Analyses in the UK Biobank

In UK Biobank participants (mean BMI: 27.4 kg/m2), a total of 2529 (Batch 1/Batch 2: 1375/1154), 2525 (1364/1161), 2524 (1367/1157) and 2471 (1342/1129) proteins were significantly (FDR < 0.05) associated with BMI, BF%, WC and WHR, respectively (Supplementary Fig. 8), which replicated >95% of the significant associations in CKB conventional analyses. In genetic analyses, 1455, 1596, 1647 and 1711 proteins showed significant associations with genetically-derived BMI, BF%, WC and WHR, respectively, which replicated ~92% of the associations observed in CKB genetic analyses (Fig. 2). Moreover, there were high correlations (r > 0.85) between the effect sizes for the overlapping proteins in CKB and UK Biobank.

Enrichment analyses

Of the 193 proteins significantly associated (Bonferroni < 0.05) with adiposity in genetic analyses, three proteins (LPL, PON3 and gamma-synuclein [SNCG]) were also associated with T2D in a two-sample MR (2SMR) analyses using CKB cis-protein quantitative trait locus (cis-pQTLs) in Asian Genetic Epidemiology Network (AGEN). In enrichment analyses, there was strong evidence of Gene Ontology (GO) enrichment for these 193 proteins in biological processes related to atherosclerosis, lipid metabolism, regulation of blood pressure, inflammation, immune function, and other biological processes (Fig. 4). For 86 BMI-related proteins, the most enriched biological processes were regulation of chemotaxis, leukocyte proliferation, and regulation of leukocyte proliferation. For BF%-related proteins, the most enriched processes included regulation of blood pressure; for WC-related proteins it was cytokine-mediated signalling pathway; for the 53 WHR-related proteins, they were lipid regulation (including cholesterol or sterol homeostasis), lipid localization, regulation of lipid localization and lipid transport. For WHR, 10 out of the 53 proteins were associated with lipids. Three of these 10 proteins were uniquely associated with central adiposity (phosphatidylcholine-sterol acyltransferase [LCAT], fibroblast growth factor receptor 4 [FGFR4] and Adiponectin [ADIPOQ]). Further details of all significantly enriched biological processes for the proteins associated with the four adiposity traits are shown in Supplementary Data 3. Of these 193 proteins, cis-pQTLs were identified for 109 proteins in CKB genome-wide association study (GWAS), which were used for phenome-wide association study (PheWAS) analyses (Supplementary Data 4). For the top 20 selected proteins (i.e. top 5 for each adiposity measure), cis-pQTLs for 2 proteins (agrin [AGRN], calcitonin [CALCA]) were associated, based on PhenoScanner, with several adiposity traits. In addition, cis-pQTLs for FURIN were associated with lipids, blood pressure, and cardiovascular disease (CVD; Fig. 1 and Supplementary Data 4). After accounting for the potential pre-enrichment of proteins included in the Olink Explore panels, no terms were enriched for BMI, one enriched for BF% (negative regulation of multicellular organismal process), one enriched for WC (response to abiotic stimulus) and three lipid metabolism-related terms enriched for WHR (Supplementary Table 6).

Fig. 4: Enriched GO biological terms for proteins casually affected by different adiposity traits.
figure 4

The bar charts represent the top 10 Gene Ontology (GO) terms for each adiposity trait, showcasing the number of proteins significantly associated with each term.
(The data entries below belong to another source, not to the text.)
-- ==== Sys2Proof/Certificates/Slice0/Obligations.lean ====
section
/-! DEFINITION. The statements about the model: what its commands do, by family, what they leave unchanged, and what every step keeps. -/

open Sys2Proof Sys2Proof.Machine

/-! ### The queue, reset, and the memories -/

/-- A step with a command at the front of the queue is that command's effect on the state with the queue's rest; a step on an empty queue is one cycle of
the spindle count, where the block has power, and no change where it has none (the model's choice: log entry 1). -/
def Obligations.StepRunsTheFrontCommand : Prop :=
  (∀ (s : State) (c : Instr) (rest : List Instr), step { s with pending := c :: rest } = exec c { s with pending := rest }) ∧
  (∀ s : State, s.pending = [] → (s.power.pgood = true → step s = .next (s.advanceTo (s.now + 1))) ∧ (s.power.pgood = false → step s = .next s))

/-- 00 R15 and the register tables: what reset leaves, as far as the spec gives it: the queue is empty, no thread runs, the memories list nothing, and the
registers whose tables give a value other than 0 hold it. -/
def Obligations.ResetState : Prop :=
  let s := State.reset
  s.pending = [] ∧ s.memWf ∧ (∀ c t, (s.th c t).state = .idle ∧ ∀ r, (s.th c t).gr r = 0 ∧ (s.th c t).vr r = 0) ∧ (∀ c, (s.core c).memWf) ∧
  (∀ a, s.byte a = 0) ∧ (∀ c a, (s.core c).spByte a = 0) ∧ s.jobs = [] ∧ s.mesh = [] ∧ s.net = [] ∧
  s.fld F.SPN_CTRL_HOLD_BUDGET = 0x40 ∧ s.fld F.SPN_STATUS_SRC_PORT = 0x3F ∧ s.fld F.SPN_STATUS_HOPS = 0xF ∧ s.fld F.FX_CTRL_HOPLIM = 8 ∧
  s.fld F.PW_CTRL_CAP_EN = 1 ∧ s.fld F.PW_CAP_LIMIT = 0xAF0 ∧ s.fld F.HS_BOOT_STAT_STEP = 2 ∧ s.devW R.DEV_ID = 0x1F3A0C09 ∧
  (∀ c, (s.core c).fld F.DMA_TLIMIT_LIMIT = 0x800 ∧ (s.core c).fld F.MESH_FHDR_LOGP = 6 ∧ (s.core c).fld F.MESH_BHDR_LOGP = 6)

/-- 00 R15: a start-up resets every device register of the MOD domain and of those it contains and leaves every POR register; it keeps the local memory
where it is told to and empties it otherwise; the queue stands and every thread is IDLE. (That the queue stands is the model's: log entry 1.) -/
def Obligations.ResetDomains : Prop :=
  ∀ (s : State) (keep : Bool) (off : Nat), SMap.wf devReset s.dev →
    (devPor off = true → (s.modReset keep).devW off = s.devW off) ∧ (devPor off = false → (s.modReset keep).devW off = devReset off) ∧
    (s.modReset true).dram = s.dram ∧ (s.modReset false).dram = [] ∧ (s.modReset keep).pending = s.pending ∧
    (∀ c t, ((s.modReset keep).th c t).state = .idle)

/-- A command leaves the queue's rest as it finds it: none puts a command into the queue or takes one out. -/
def Obligations.CommandsLeaveTheQueue : Prop := ∀ (c : Instr) (s u : State), exec c s = .next u → u.pending = s.pending

/-- Every step keeps the local memory and its poison in canonical form: in rising order, no address twice, nothing listed that an unlisted address already
reads. -/
def Obligations.StepsKeepTheMemoryCanonical : Prop := ∀ s u : State, s.memWf → step s = .next u → u.memWf

/-! ### Encodings of instructions (04) -/

/-- 04 R131 to R164: the words of a well-formed instruction with no reserved operand decode to it, and are as many as its head word says; words that
decode to an instruction are that instruction's words. -/
def Obligations.InstructionWordsRoundTrip : Prop :=
  ∀ (c : CoreId) (t : Thr),
    (∀ i : Instr, threadOf i = some (c, t) → i.wf = true → reservedOperands i = false → (∀ h e, i ≠ .reservedEncoding c t h e) →
      decodeWords c t (headOf i) (encodeInstr i).tail = some i ∧ (encodeInstr i).length = nExt (headOf i) + 1) ∧
    (∀ (h : PWord) (e : List PWord) (i : Instr), e.length = nExt h → decodeWords c t h e = some i →
      encodeInstr i = h :: e ∧ threadOf i = some (c, t) ∧ reservedOperands i = false)

/-! ### Scalar instructions (03, 04) -/

/-- 03 R87, 04 R139: the two-register operations of one slot, and MUL, MULH and MULHU of two, complete with the result of the sources. 04 R139 to R142,
R146: shifts and the rotation take the amount from bits 4 to 0 of the second source; copies, complements and immediates; NOP changes no register. -/
def Obligations.ScalarResults : Prop :=
  (∀ (s : State) (c : CoreId) (t : Thr) (d a b : Reg),
      let p := (s.th c t).gr a
      let q := (s.th c t).gr b
      s.issuesTo c t (.add c t d a b) (s.thenPut c t (.add c t d a b) d (p + q) 1) ∧
      s.issuesTo c t (.sub c t d a b) (s.thenPut c t (.sub c t d a b) d (p - q) 1) ∧
      s.issuesTo c t (.and c t d a b) (s.thenPut c t (.and c t d a b) d (p &&& q) 1) ∧
      s.issuesTo c t (.or c t d a b) (s.thenPut c t (.or c t d a b) d (p ||| q) 1) ∧
      s.issuesTo c t (.xor c t d a b) (s.thenPut c t (.xor c t d a b) d (p ^^^ q) 1) ∧
      s.issuesTo c t (.min c t d a b) (s.thenPut c t (.min c t d a b) d (if p.toInt ≤ q.toInt then p else q) 1) ∧
      s.issuesTo c t (.max c t d a b) (s.thenPut c t (.max c t d a b) d (if p.toInt ≤ q.toInt then q else p) 1) ∧
      s.issuesTo c t (.mul c t d a b) (s.thenPut c t (.mul c t d a b) d (BitVec.ofNat 32 (p.toNat * q.toNat)) 2) ∧
      s.issuesTo c t (.mulh c t d a b) (s.thenPut c t (.mulh c t d a b) d (BitVec.ofInt 32 (p.toInt * q.toInt / 2 ^ 32)) 2) ∧
      s.issuesTo c t (.mulhu c t d a b) (s.thenPut c t (.mulhu c t d a b) d (BitVec.ofNat 32 (p.toNat * q.toNat / 2 ^ 32)) 2)) ∧
  (∀ (s : State) (c : CoreId) (t : Thr) (d a b : Reg) (m : BitVec 14) (l : BitVec 20) (w : Word),
      let p := (s.th c t).gr a
      let n := (((s.th c t).gr b).extractLsb' 0 5).toNat
      s.issuesTo c t (.shl c t d a b) (s.thenPut c t (.shl c t d a b) d (p <<< n) 1) ∧
      s.issuesTo c t (.shr c t d a b) (s.thenPut c t (.shr c t d a b) d (p >>> n) 1) ∧
      s.issuesTo c t (.sar c t d a b) (s.thenPut c t (.sar c t d a b) d (p.sshiftRight n) 1) ∧
      s.issuesTo c t (.rot c t d a b) (s.thenPut c t (.rot c t d a b) d (p >>> n ||| p <<< (32 - n)) 1) ∧
      s.issuesTo c t (.mov c t d a) (s.thenPut c t (.mov c t d a) d p 1) ∧
      s.issuesTo c t (.not c t d a) (s.thenPut c t (.not c t d a) d (~~~ p) 1) ∧
      s.issuesTo c t (.addi c t d a m) (s.thenPut c t (.addi c t d a m) d (p + m.signExtend 32) 1) ∧
      s.issuesTo c t (.movi c t d l) (s.thenPut c t (.movi c t d l) d (l.signExtend 32) 1) ∧
      s.issuesTo c t (.movil c t d w) (s.thenPut c t (.movil c t d w) d w 1) ∧
      s.issuesTo c t (.nop c t) (s.thenNext c t (.nop c t) (s.atIssue c t (.nop c t))))

/-- 03 R88: division writes its quotient or remainder, ready after 8 slots in which the thread issues nothing; by zero a quotient is all ones and a
remainder the dividend, and −2³¹ / −1 wraps. -/
def Obligations.DivisionResults : Prop :=
  ∀ (s : State) (c : CoreId) (t : Thr) (d a b : Reg),
    let p := (s.th c t).gr a
    let q := (s.th c t).gr b
    let u (i : Instr) (v : Word) : State :=
      s.thenNext c t i (((s.atIssue c t i).putG c t d v 8).onTh c t fun x => { x with next := (s.atIssue c t i).now + 32 })
    s.issuesTo c t (.div c t d a b) (u (.div c t d a b) (if q = 0 then 0xFFFFFFFF else BitVec.ofInt 32 (p.toInt.tdiv q.toInt))) ∧
    s.issuesTo c t (.divu c t d a b) (u (.divu c t d a b) (if q = 0 then 0xFFFFFFFF else BitVec.ofNat 32 (p.toNat / q.toNat))) ∧
    s.issuesTo c t (.rem c t d a b) (u (.rem c t d a b) (if q = 0 then p else BitVec.ofInt 32 (p.toInt.tmod q.toInt))) ∧
    s.issuesTo c t (.remu c t d a b) (u (.remu c t d a b) (if q = 0 then p else BitVec.ofNat 32 (p.toNat % q.toNat))) ∧
    (BitVec.ofInt 32 ((0x80000000 : Word).toInt.tdiv (0xFFFFFFFF : Word).toInt) = 0x80000000 ∧
      BitVec.ofInt 32 ((0x80000000 : Word).toInt.tmod (0xFFFFFFFF : Word).toInt) = 0)

/-- 03 R87, 04 R140, R141, R148: compares and ADDC and SUBC set Z, N, C and V from the exact result; SETcc, RDCYC, MFS and MTS. RDCYC into g7, which has
no gd + 1, takes ILLEGAL with the head word as FADDR. 04 R148: which condition codes hold, as a table of the four flags. -/
def Obligations.FlagsStatusAndConditions : Prop :=
  (∀ (s : State) (c : CoreId) (t : Thr) (d a b : Reg) (m : BitVec 14) (cc : BitVec 4),
      let x := s.th c t
      let p := x.gr a
      let q := x.gr b
      let k : Nat := if x.st bC then 1 else 0
      let ovf (z : Int) : Bool := z < -(2 ^ 31) || 2 ^ 31 ≤ z
      s.issuesTo c t (.cmp c t a b) (s.thenTh c t (.cmp c t a b) fun x =>
        x.setFlags (p - q) (decide (p.toNat < q.toNat)) (ovf (p.toInt - q.toInt))) ∧
      s.issuesTo c t (.cmpi c t a m) (s.thenTh c t (.cmpi c t a m) fun x =>
        x.setFlags (p - m.signExtend 32) (decide (p.toNat < (m.signExtend 32).toNat)) (ovf (p.toInt - m.toInt))) ∧
      s.issuesTo c t (.addc c t d a b) (s.thenNext c t (.addc c t d a b)
        (((s.atIssue c t (.addc c t d a b)).putG c t d (BitVec.ofNat 32 (p.toNat + q.toNat + k)) 1).onTh c t fun x =>
          x.setFlags (BitVec.ofNat 32 (p.toNat + q.toNat + k)) (decide (2 ^ 32 ≤ p.toNat + q.toNat + k)) (ovf (p.toInt + q.toInt + k)))) ∧
      s.issuesTo c t (.subc c t d a b) (s.thenNext c t (.subc c t d a b)
        (((s.atIssue c t (.subc c t d a b)).putG c t d (p - q - BitVec.ofNat 32 k) 1).onTh c t fun x =>
          x.setFlags (p - q - BitVec.ofNat 32 k) (decide (p.toNat < q.toNat + k)) (ovf (p.toInt - q.toInt - k)))) ∧
      s.issuesTo c t (.setcc c t d cc) (s.thenPut c t (.setcc c t d cc) d (if condHolds x cc then 1 else 0) 1) ∧
      s.issuesTo c t (.mfs c t d) (s.thenPut c t (.mfs c t d) d x.sw 1) ∧
      s.issuesTo c t (.mts c t a) (s.thenTh c t (.mts c t a) fun x => { x with sw := (x.sw &&& 0xFFFFC0F0) ||| (p &&& 0x3F0F) }) ∧
      (d ≠ 7 → s.issuesTo c t (.rdcyc c t d) (s.thenNext c t (.rdcyc c t d)
        (((s.atIssue c t (.rdcyc c t d)).putG c t d ((s.atIssue c t (.rdcyc c t d)).now.extractLsb' 0 32) 1).putG c t (d + 1)
          (((s.atIssue c t (.rdcyc c t d)).now.extractLsb' 32 28).zeroExtend 32) 1))) ∧
      s.issuesTo c t (.rdcyc c t 7) (s.thenTrap c t (.rdcyc c t 7) 0x01 0 ((headOf (.rdcyc c t 7)).zeroExtend 32)
        (s.atIssue c t (.rdcyc c t 7)))) ∧
  (∀ x : Thread,
      let z := x.sw.getLsbD 0
      let n := x.sw.getLsbD 1
      let c := x.sw.getLsbD 2
      let v := x.sw.getLsbD 3
      condHolds x 0 = z ∧ condHolds x 1 = !z ∧ condHolds x 2 = (n != v) ∧ condHolds x 3 = (n == v) ∧
      condHolds x 4 = (z || n != v) ∧ condHolds x 5 = (!z && n == v) ∧ condHolds x 6 = c ∧ condHolds x 7 = !c ∧
      condHolds x 8 = (c || z) ∧ condHolds x 9 = (!c && !z) ∧ condHolds x 10 = n ∧ condHolds x 11 = !n ∧
      condHolds x 12 = v ∧ condHolds x 13 = !v ∧ condHolds x 14 = true)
The GO terms are ordered based on the significance level of their associations. BF% body fat percentage, BMI body mass index, WC waist circumference, WHR waist-to-hip ratio.

Genetic analyses of the effects of proteins on adiposity

In CKB, cis-pQTLs for 1159 out of the 2939 proteins were identified in GWAS, which were then used in 2SMR analyses to investigate the effects of protein levels on adiposity (Fig. 1). In a 2SMR analyses of Biobank Japan (BBJ) involving 821 cis-pQTLs, 30 proteins (e.g. all-trans-retinol dehydrogenase [ADH1B], succinate-semialdehyde dehydrogenase, mitochondrial [ALDH5A1], BMP-binding endothelial regulator protein [BMPER], secretory carrier-associated membrane protein 3 [SCAMP3], and inter-alpha-trypsin inhibitor heavy chain H4 [ITIH4]) significantly affected levels of BMI after correction for multiple testing (Supplementary Table 7), including two (BMPER and SCAMP3) that showed bi-directional associations. Moreover, in a 2SMR analysis of Korean Biobank Project involving 1017 cis-pQTLs, two proteins (aldehyde dehydrogenase, mitochondrial [ALDH2], ITIH4) significantly affected levels of WC. There was correlation between these 31 proteins that affected levels of BMI and/or WC (Supplementary Fig. 9).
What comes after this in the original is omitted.